Был Федор маленьким невзрачным человечком, но страшно задиристым, отчаянным. Вскоре в соседнем селе ему приглянулась дивчина Оксана. Русокосая, статная, певунья. У Оксаны уже был жених – веселый семинарист из Чернигова. Весной они договорились справить свадьбу. На рождество, когда семинарист приехал в село на каникулы, Федор подстерег его в поле, избил до полусмерти и пригрозил, что ежели тот еще раз приедет – то и вовсе убьет.

– Вон, гляди, жених, – говорил он, показывая на привезенный с войны массивный японский тесак с крестообразной ручкой. – Для тебя буду беречь.

Федор дважды засылал к Оксане сватов. Но девушка и слышать не хотела о таком женихе. Тогда он выследил Оксану в лесу по дороге на станцию и, как та ни боролась, ни сопротивлялась, угрожая ей ножом, взял силой. Две недели металась Оксана в бреду, бросалась в омут, и все же пришлось идти с Федором под венец. Да и семинарист пропал – будто в воду канул. Дали им от железнодорожной станции половину казенного дома в одну комнату с кухней, а вскорости родилась у них первая дочь Марийка.

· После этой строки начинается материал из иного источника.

/-- The queued requests to the bank under repair go to the hold buffer, as many as it takes, reads before the writes they are older
than (R254, R264). -/
def holdForRepair (s : State) (c : Nat) : State :=
  let x := s.dramCh c
  let held := ((x.reads ++ x.writes).filter (s.inRepair c)).take (32 - x.heldReqs.length)
  s.setDramCh c { x with
    reads := x.reads.filter fun r => !held.contains r, writes := x.writes.filter fun r => !held.contains r
    heldReqs := x.heldReqs ++ held }

/-- The soft repair of a channel's next candidate row starts, if it may (R352). -/
def startRepair (s : State) (c : Nat) : State :=
  let x := s.dramCh c
  match x.candidates with
  | [] => s
  | r :: _ =>
    if x.repairing.isSome || s.frozen || s.rd (R.dc_PPR_LEFT c) == 0 then s
    else (s.setDramCh c { x with repairing := some r }).holdForRepair c

/-- A corrected word: counted, and its row a repair candidate once PPR_THRESHOLD is reached in 24 h (R262, R263);
with PPR_AUTO the repair starts (R352). -/
def corrected (s : State) (c a : Nat) : State :=
  let s := s.count (R.dc_CE_COUNT c) 1
  let x := s.dramCh c
  let row := s.rowOf c a
  let day := 86400 * edgesPerSec
  let times := ((tabGet [] x.rowErrors row).filter fun t => s.time.edge < t + day) ++ [s.time.edge]
  let x := { x with rowErrors := tabPut [] row times x.rowErrors }
  if s.rd R.ds_PPR_THRESHOLD ≤ times.length && !x.candidates.contains row then
    let s := (s.setDramCh c { x with candidates := x.candidates ++ [row] }).count (R.dc_PPR_CANDIDATES c) 1
    let s := s.logEvent 5 c 2
    if s.rdB R.cu_PPR_AUTO then s.startRepair c else s
  else s.setDramCh c x

/-- F_QUEUES: reads then writes queued, U16 per controller, D0 first (Table 10-6). -/
def queuesWord (s : State) : Nat :=
  (List.range 4).foldl (fun a d =>
    let x := s.dramCh d
    a + (x.reads.length + x.writes.length * 65536) * 2 ^ (32 * d)) 0

/-- F_URGENCY: two bits for each port (Table 10-6). -/
def urgencyWord (s : State) : Nat := (List.range 16).foldl (fun a p => a + s.rd (R.dp_URGENCY p) % 4 * 4 ^ p) 0

/-- A further error while the controllers are frozen: one of another channel in the cycle of the first counts in
FREEZE_EXTRA, and its request stays held; a controller that is frozen issues no access that could bring another (R265;
log entry 126). -/
def extraError (s : State) (c : Nat) : State :=
  if s.frozen && s.rd (R.dc_CH_STATE c) == 4 && s.now96 == s.rd R.fz_F_TIME && s.rd R.fz_F_LOC / 2 ^ 56 != c then
    (s.count (R.dc_UE_COUNT c) 1).count R.fz_FREEZE_EXTRA 1
  else s

/-- Every controller in service freezes and the capture is taken (R265, Table 10-6). Queues in spill form go to QSTATE 4
(R219). -/
def freeze (s : State) (c a kind cmd port tenant syndrome : Nat) (failed : Option DramReq) : State :=
  let s := s.count (R.dc_UE_COUNT c) 1
  if s.frozen then s
  else
    let loc := match s.dramMap a with | some (_, l) => dramLoc s.dram.masks s.dram.config c l | none => 0
    let s := ((((s.wr R.fz_FROZEN 1).wr R.fz_F_TIME s.now96).wr R.fz_F_KIND kind).wr R.fz_F_ADDR a).wr R.fz_F_LOC loc
    let s := (((s.wr R.fz_F_SYNDROME (syndrome % 65536)).wr R.fz_F_CMD cmd).wr R.fz_F_PORT port).wr R.fz_F_TENANT tenant
    let s := (s.wr R.fz_F_QUEUES s.queuesWord).wr R.fz_F_URGENCY s.urgencyWord
    let s := s.putDram { s.dram with failed := failed }
    let s := s.each (List.range s.part.drams) fun s d =>
      if s.rd (R.dc_CH_STATE d) == 2 then s.wr (R.dc_CH_STATE d) 4 else s
    let s := s.each s.queueIds fun s q =>
      let st := s.rd (R.qu_QSTATE q)
      if st == 2 || (st == 3 && 0 < (s.queue q).spillCells) then s.wr (R.qu_QSTATE q) 4 else s
    (s.logEvent 5 c 1).raise 0x7101 c

/-- Does a channel issue commands: in service and not frozen. -/
def chServes (s : State) (c : Nat) : Bool := s.rd (R.dc_CH_STATE c) == 2 && !s.frozen

/-- May a burst complete at a channel: one in service, or one that freezes, in the cycle of the error, which completes what it has
issued (R265; log entry 126). -/
def chCompletes (s : State) (c : Nat) : Bool :=
  s.chServes c || (s.frozen && s.rd (R.dc_CH_STATE c) == 4 && s.now96 == s.rd R.fz_F_TIME)

/-- The tries of a write that have failed their CRC (R262). -/
def triesOf (s : State) (c : Nat) (r : DramReq) : Nat := (((s.dramCh c).wcrc.find? fun e => e.1 == r).map (·.2)).getD 0

/-- A corrected burst is written back: an access of the controller's own, unless a queued write of the burst takes its place or the
write queue is full (R262). -/
def writeBack (s : State) (c port a : Nat) : State :=
  let x := s.dramCh c
  if (x.writes.any fun w => burstOf w.addr == burstOf a) || 64 ≤ x.writes.length then s
  else
    let b := 64 * burstOf a
    s.setDramCh c { x with
      writes := x.writes ++ [⟨port, b, memRead s.dram.mem b 64, 0xFFFF, .writeBack, s.time.edge⟩]
      drain := x.drain || 48 ≤ x.writes.length + 1 }

/-! ### Accesses that are served as they come: the window, Frit and the collector (R199, R241, R252) -/

/-- The writes that wait at the controllers, each channel's in order. -/
def queuedWrites (s : State) : List DramReq :=
  (List.range s.part.drams).flatMap fun c => (s.dramCh c).writes ++ (s.dramCh c).heldReqs.filter fun r => r.cmd != .read

/-- Octets as the controllers answer a read of them: in order of arrival, what is queued over what memory holds (R254). -/
def dramGet (s : State) (a n : Nat) : List Byte :=
  memRead (s.queuedWrites.foldl (fun m w => memWrite m w.addr w.data) s.dram.mem) a n

/-- A queued write whose octets a later write has replaced in place (R254). -/
def patchReq (a : Nat) (octets : List Byte) (w : DramReq) : DramReq :=
  { w with data := (w.data.zip (List.range w.data.length)).map fun p =>
      if a ≤ w.addr + p.2 ∧ w.addr + p.2 < a + octets.length then octets.getD (w.addr + p.2 - a) p.1 else p.1 }

/-- Does a channel hold some of n octets from an address on. -/
def rangeHits (s : State) (c a n : Nat) : Bool :=
  (List.range (n / 256 + 2)).any fun i =>
    let g := 256 * (a / 256 + i)
    g < a + n && (s.dramMap g).map (·.1) == some c

/-- A channel in self-refresh that some octets need leaves it (R260), unless it is frozen there. -/
def wakeFor (s : State) (a n : Nat) : State :=
  if s.frozen then s
  else s.each ((List.range s.part.drams).filter fun c => s.rd (R.dc_CH_STATE c) == 3 && s.rangeHits c a n) fun s c =>
    s.wr (R.dc_CH_STATE c) 2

Жили бедно, хуже некуда. Отец Марии пил беспробудно. Весной почти всегда голодали, ходили в обносках. На их станции все жили небогато. Только один буфетчик Прохор имел на станции собственный дом под железной крышей, четыре коровы, хозяйство. Стоял за стойкой в белой косоворотке, суконной жилетке. Лицо румяное, круглое, аж лоснилось от довольства. Рот маленький, как горлышко бутылки, из которой он вино разливал. Вечером Прохор закрывался в буфете изнутри. Мужики шумели, стучали в дверь, кричали: «Открывай, такую мать. Выпить дюже хочется». Он не открывал. Выручку подсчитывал. И жена его ходила, как пава. Повяжется бывало оренбургским пуховым платком, наденет хромовые сапожки и гуляет по перрону, выставляется, поезда встречает. И такая на Марию, хоть и было ей всего двенадцать лет, зависть нахлынет, почему у других все есть, а у них в доме куска хлеба не найдешь, такая жалость к себе разберет, что побежит в церковь, грохнется на колени перед образами и давай поклоны бить и шептать:

– Господи милостивый, дай хоть и нам немного богатства. Чтобы в пуховом платке по станции ходить и есть досыта.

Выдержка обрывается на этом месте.